E se Putin estiver só na fotografia? - TVI

E se Putin estiver só na fotografia?

    Sebastião Bugalho
    Comentador
  • 21 mar 2023, 14:55
Vladimir Putin recebe Xi Jinping em Moscovo (Foto: AP)

Como Xi mantém a ambiguidade sobre a Ucrânia, mantém pontes com o Ocidente e não deixa a Rússia cair

LIMITAR O QUE NÃO TINHA LIMITES
POR SEBASTIÃO BUGALHO

A ida de Xi Jinping a Moscovo, na primeira visita de Estado do seu terceiro mandato como presidente da China, é um sucesso diplomático de Vladimir Putin mas não um triunfo político. Tem um significado, é certo, mas dificilmente uma concretização realmente favorável ao presidente russo.

A ideia de "parceria sem limites", verbalizada 20 dias antes da invasão da Ucrânia, em 2022, foi sendo sucessivamente moderada após o início da guerra. Se escutarmos ao pormenor, damos conta de como nenhum alto-dignitário chinês tornou a enunciá-la explicitamente, muito menos Xi. O presidente da República Popular da China fala hoje em "relação próxima", o seu novo ministro dos Negócios Estrangeiros chama-lhe "força motora" da ordem internacional e não mais do que isso. No último ano, o que "não tinha limites" passou a tê-los. 

Essa ambiguidade chinesa é frequentemente confundida (pelo Ocidente) com hostilidade (ao Ocidente), mas o seu posicionamento é feito de equilíbrios muito próprios que carecem de aprofundamento. A China, à semelhança dos Estados Unidos, tem como prioridade o mundo que sair da guerra na Ucrânia mais do que a Ucrânia que sobreviver a essa guerra. A disputa entre as duas superpotências tem mais que ver com o futuro (que ordem internacional?) do que com o presente (quem ganha a guerra?). E a visita de Xi Jinping compreende-se melhor através desse ângulo.

O modo como a China tem procurado instituir-se como promotora de paz no Médio Oriente e no continente europeu visa contrapor a imagem de um Ocidente que se está armar, não para a atacar, mas para a conter. O timing de Xi foi claro: a mediação do acordo Irão-Arábia Saudita na semana em que o AUKUS se reuniu a bordo do USS Missouri; a entrega do caderno de paz a Putin na semana em que a União Europeia anunciou a compra conjunta de munições. Para nós, europeus, são gestos de fugaz importância. Para o sul do globo, cuja influência não se deve menosprezar na reforma da ordem internacional, é uma demonstração de estabilidade. E a estabilidade, num mundo em guerra, é força. 

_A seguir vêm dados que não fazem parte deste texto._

theorem met_ConversionsStartAndLandInTheirOrder_5 : ∃ (s : State), ∃ (p : Fin 8) (c : Fin 2) (codes : List (BitVec 14)),
    ((s.conv p c).lands = [] ∨ (∃ x rest, (s.conv p c).lands = x :: rest ∧ (codes.length ≠ (R.STEP_AVG_M1 0 0).read x.cfg +
    1 ∨ s.landTurn (s.pairOwner p) (s.coarseAt (x.last + 1500)) (2 * p.val + c.val) = false))) :=
  ⟨State.reset, 0, 0, [], Or.inl rfl⟩

theorem met_ConversionsStartAndLandInTheirOrder_6 : ∃ (s : State), ∃ (p : Fin 8) (c : Fin 2) (codes : List (BitVec 14)) (x :
    AdcLand) (rest : List AdcLand) (u : State) (val : Fin 2 → BitVec 14 → Int), u = s.reachAge (s.coarseAt (x.last + 1500))
    ∧ (s.conv p c).lands = x :: rest ∧ codes.length = (R.STEP_AVG_M1 0 0).read x.cfg + 1 ∧ s.landTurn (s.pairOwner p)
    (s.coarseAt (x.last + 1500)) (2 * p.val + c.val) = true ∧ (∀ k, val 0 k = roundDiv ((4 * (k.toNat : Int) - (BitVec.ofNat
    16 (u.get (R.CAL_A_OFS p))).toInt) * u.get (R.CAL_A_GAIN p)) 16384) ∧ (∀ k, val 1 k = roundDiv ((4 * (k.toNat : Int) -
    (BitVec.ofNat 16 (u.get (R.CAL_B_OFS p))).toInt) * u.get (R.CAL_B_GAIN p)) 16384) :=
  ⟨wLanding, 1, 0, [100], wLand, [], _, fun x k => if x = 0 then roundDiv ((4 * (k.toNat : Int) - 0) * 16384) 16384 else roundDiv ((4 * (k.toNat : Int) - 0) * 16384) 16384, rfl, rfl, rfl, rfl, fun _ => rfl, fun _ => rfl⟩

theorem met_ConversionsStartAndLandInTheirOrder_7 : ∃ (s : State), ∃ (p : Fin 16), ((s.link p).landing = [] ∨ (∃ x rest,
    (s.link p).landing = x :: rest ∧ s.landTurn (s.owner (R.OWN_PODCH (podCh p x.ch))) (s.coarseAt (x.at_ + 500)) (16 +
    (podCh p x.ch).val) = false)) :=
  ⟨State.reset, 0, Or.inl rfl⟩

theorem met_ConversionsStartAndLandInTheirOrder_8 : ∃ (s : State), ∃ (p : Fin 16) (x : PodLand) (rest : List PodLand) (u :
    State) (ch : Fin 64), ch = podCh p x.ch ∧ u = s.reachAge (s.coarseAt (x.at_ + 500)) ∧ (s.link p).landing = x :: rest ∧
    s.landTurn (s.owner (R.OWN_PODCH ch)) (s.coarseAt (x.at_ + 500)) (16 + ch.val) = true :=
  ⟨wPodCh.modLink 2 fun y => { y with landing := [⟨1, 5, 0, 9⟩] }, 2, ⟨1, 5, 0, 9⟩, [], _, _, rfl, rfl, by decide⟩

theorem met_ConversionsStartAndLandInTheirOrder_9 : ∃ (s : State), ∃ (p : Fin 8) (a : Agent), s.reachesOwned a (s.pairOwner
    p) = true ∧ s.get (R.ADC_PCTRL_SEQ_EN p) = 0 ∧ s.flag (R.ADC_PCTRL_CAL_BUSY p) = false :=
  ⟨State.reset, 3, .sp, by decide⟩

theorem met_ConversionsStartAndLandInTheirOrder_10 : ∃ (s : State), ∃ (p : Fin 8) (a : Agent), (s.reachesOwned a
    (s.pairOwner p) = false ∨ s.get (R.ADC_PCTRL_SEQ_EN p) ≠ 0 ∨ s.flag (R.ADC_PCTRL_CAL_BUSY p) = true) :=
  ⟨State.reset, 3, .fn 0, by decide⟩

theorem met_ConversionsStartAndLandInTheirOrder_11 : ∃ (s : State), ∃ (p : Fin 8) (x : Option (BitVec 32 × BitVec 32)),
    s.flag (R.ADC_PCTRL_CAL_BUSY p) = false :=
  ⟨State.reset, 3, none, by decide⟩

theorem met_ConversionsStartAndLandInTheirOrder_12 : ∃ (s : State) (p : Fin 8), s.flag (R.ADC_PCTRL_CAL_BUSY p) = true :=
  ⟨(wAdc.setFlag (R.ADC_PCTRL_CAL_BUSY 1) true), 1, by decide⟩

Para a China, o conflito no leste europeu teve duas consequências imediatamente contrárias aos seus interesses: unificação ocidental e perturbação dos mercados; revitalização da NATO e tensão comercial. Para um poder de vocação simultaneamente revisionista e exportadora, ambas foram péssimas notícias. Mas no longo prazo, na batalha pelo que vem a seguir, não é necessariamente assim. Se uma vitória de Putin enfraqueceria o Ocidente, uma derrota da Rússia torná-la-ia ainda mais dependente da China, o que faz de Xi o único líder que não joga diretamente o seu futuro estratégico no resultado do conflito. A China é o vértice mais protegido de um triângulo em inevitável rodopio. E é essa ambivalência que ajuda a explicar a sua ambiguidade: é do seu interesse. 

Mantê-la exige um esforço diplomático constante e um custo político ocasional, mas numa óptica global - que é a sua - não se trata de algo despido de sentido, na medida em que os seus três objetivos são compatíveis, quando não dependentes, disso mesmo. O primeiro, abertura de mercados, para recuperar crescimento no pós-pandemia. O segundo, defesa da integridade territorial na arena internacional, fomentando a sua soberania sobre Taiwan e sobre o seu mar do sul. O terceiro, autonomia estratégica na ordem internacional que sair da guerra, contestando a vocação unipolar de Washington.

Ora, dos três objetivos apenas o último é coincidente com a Rússia. O primeiro, a abertura de mercados, obriga Xi a manter pontes políticas com o Ocidente que travam o seu apoio a Vladimir Putin. É ver os números: em 2022, a relação comercial da China com a Rússia valeu 190 mil milhões de dólares, enquanto a relação comercial da China com os Estados Unidos valeu 690 mil milhões. O segundo, a defesa da integridade territorial, é um fator de distanciamento óbvio de um país que, neste momento, ocupa outro. O terceiro, a contestação à vocação unipolar norte-americana, é verdadeiramente o único que une os interesses chineses aos russos. E isto também explica melhor como – e porque – é que a China limitou uma parceria que, antes da guerra, não conhecia limites.

Garantir que o terceiro ponto não se sobrepõe aos dois primeiros é o desafio diplomático desta década, se não deste século. 

Que papel desempenhará a Europa nesse desafio? 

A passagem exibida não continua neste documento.